Question

A solid non conducting sphere of radius $R$ is charged uniformly. At what distance from its surface is the electrostatic potential becomes half of the potential at the centre?

• A. $\frac{4R}{3}$
• B. $\frac{R}{2}$
• C. $\frac{R}{3}$
• D. $2\text{R}$

Answer 1

The correct option is C $\frac{R}{3}$


For a uniformly charged solid sphere, the electric potential inside the surface, at a distance $r^{\prime }$ from centre is given by

$V_{inside}=\frac{kq}{2R}\{3-\frac{r^{\prime 2}}{R^2}\}$

Potential at the centre of the sphere is obtained by substituting $r^{\prime }=\text{0}$.
$\Rightarrow V_{centre}=\frac{3kq}{2R}\dots \left(i\right)$

Let the electric potential becomes half at the point $\text{P}$ with respect to the centre.
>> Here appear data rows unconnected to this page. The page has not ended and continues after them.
/-- The start-up march of an array (08 R248): the flash list through SPARE_ADD, every bank in TEST, a destructive march with REPAIR over all
banks, the new spares to the flash list, the banks back in ON. `good`: every word is good then. -/
def Mod.startupMarch (m : Mod) (arr : Nat) (found : List (Nat × Nat)) (good : Bool) : Mod :=
  let listed := nth m.wordLists arr []
  let m := m.modSram arr (fun a => { a with wakes := [], march := none })
  let m := listed.foldl (fun m w => if (m.sramOf arr).spares.contains w then m else (m.spareAdd arr w.1 w.2).1) m
  let (m, fails) := m.marchFound (found.filter (fun w => !listed.contains w && !(m.sramOf arr).spares.contains w))
  let m := (((m.setBanks arr 3).marchStart arr 0 (bankCount arr - 1) false true fails).1).marchEnd arr []
  let m := if good then m else m.setFld F.MARCH_STATUS_FAIL 1 arr
  let m : Mod := { m with wordLists := modNth m.wordLists arr (fun _ => found.foldl addWord listed) }
  m.setBanks arr 0

/-- The boot starts (16 R422, R423; 02 R43, R45): the island tests the hub and the management die, MP trains, and the ROM runs. When the
management firmware runs, the start-up march clears the hub buffer (Table 16.2 stage 3); a buffer that still fails stops the boot (08 R248).
The emitters follow when LASER_EN_N allows them (stage 7). -/
def Mod.bootStart (m : Mod) (cold powerOn : Bool) (b : BootIn) : Mod :=
  let m : Mod := { m with state := if powerOn then .boot else .reset, powerOnBoot := powerOn }
  let m := ((m.setFld F.HUB_BOOT_MODE (b2n cold)).bootSig 16 b.hubSig).bootSig 17 b.mgdSig
  if b.mp then
    let m := (m.linkUp 16).bootRom b.puf
    if m.fld F.MGD_STATUS_RECOVERY = 1 then m
    else
      let m := m.startupMarch 16 (b.hubSpares.map (fun w => (w.1.val, w.2.val))) b.hubMarch
      if b.hubMarch then m.laserOn else { m.recordCause 0x0B with bootStopped := true }
  else { m.recordCause 0x0C with bootStopped := true }

/-- A module reset with its cause, and the boot that follows (16 R436). While MOD_RST_N is low every die stays in reset (02 R45). -/
def Mod.moduleBoot (m : Mod) (cause : Nat) (cold : Bool) (b : BootIn) : Mod :=
  let m := (m.recordCause cause).moduleReset
  if m.rstN then m.bootStart cold false b else { m with state := .reset }

/-- The conversion stages are on. -/
def Mod.powered (m : Mod) : Bool :=
  match m.state with
  | .off | .standby => false
  | _ => true

/-- The conversion stages stop and the module enters STANDBY (17 Table 17.4): everything the stages supply is lost. -/
def Mod.toStandby (m : Mod) (who : Nat := 0xFF) : Mod :=
  let m := (m.toState .standby who).moduleReset
  let m : Mod := { m with pwrgd := false, railGroup := 0, laserOk := false, powerOnBoot := false }
  (List.range 30).foldl (fun m r => m.setFld F.PWR_RAIL_ON 0 0 r) m

/-! ## Repair (03 R63-R66, R487) -/

/-- Insert into an ascending list without repeats. -/
def insertNat (x : Nat) : List Nat → List Nat
  | [] => [x]
  | y :: ys => if x < y then x :: y :: ys else if x = y then y :: ys else y :: insertNat x ys

/-- Covers of a failure set by at most 8 rows and 8 columns: the first failing PE not yet covered takes its row or its column. Every
cover with the fewest lines is among them. -/
def covers : Nat → List (Nat × Nat) → List Nat → List Nat → List (List Nat × List Nat)
  | 0, fs, rows, cols => if fs.isEmpty then [(rows, cols)] else []
  | fuel + 1, fs, rows, cols =>
    match fs with
    | [] => [(rows, cols)]
    | (r, c) :: _ =>
      (if rows.length < 8 then covers fuel (fs.filter (fun f => f.1 != r)) (insertNat r rows) cols else []) ++
      (if cols.length < 8 then covers fuel (fs.filter (fun f => f.2 != c)) rows (insertNat c cols) else [])

/-- Ascending lists in order. -/
def listBelow : List Nat → List Nat → Bool
  | [], [] => false
  | [], _ => true
  | _, [] => false
  | x :: xs, y :: ys => decide (x < y) || (x == y && listBelow xs ys)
$\Rightarrow V_P=\frac{1}{2}{V}_{centre}$
$\Rightarrow V_P=\frac{3kQ}{4R}\dots \left(ii\right)$

The electric potential at point $\text{P}$ is
$V_P=\frac{kq}{r}$
Substituting $V_P$ in equation $\left(ii\right)$
$\Rightarrow \frac{kq}{r}=\frac{3kq}{4R}$
$\Rightarrow \frac{1}{r}=\frac{3}{4R}$
$\Rightarrow r=\frac{4R}{3}$

Then the distance of point $\text{P}$ from the surface will be
$r-R=\frac{4R}{3}-R=\frac{R}{3}$

Hence, option (c) is correct.

$\begin{array}{c}\text{Why this question ?}\\ \text{Concept: Potential inside a solid sphere}\\ \text{is given by}\\ V=\frac{kq}{2R}\{3-\frac{r^2}{R^2}\}\end{array}$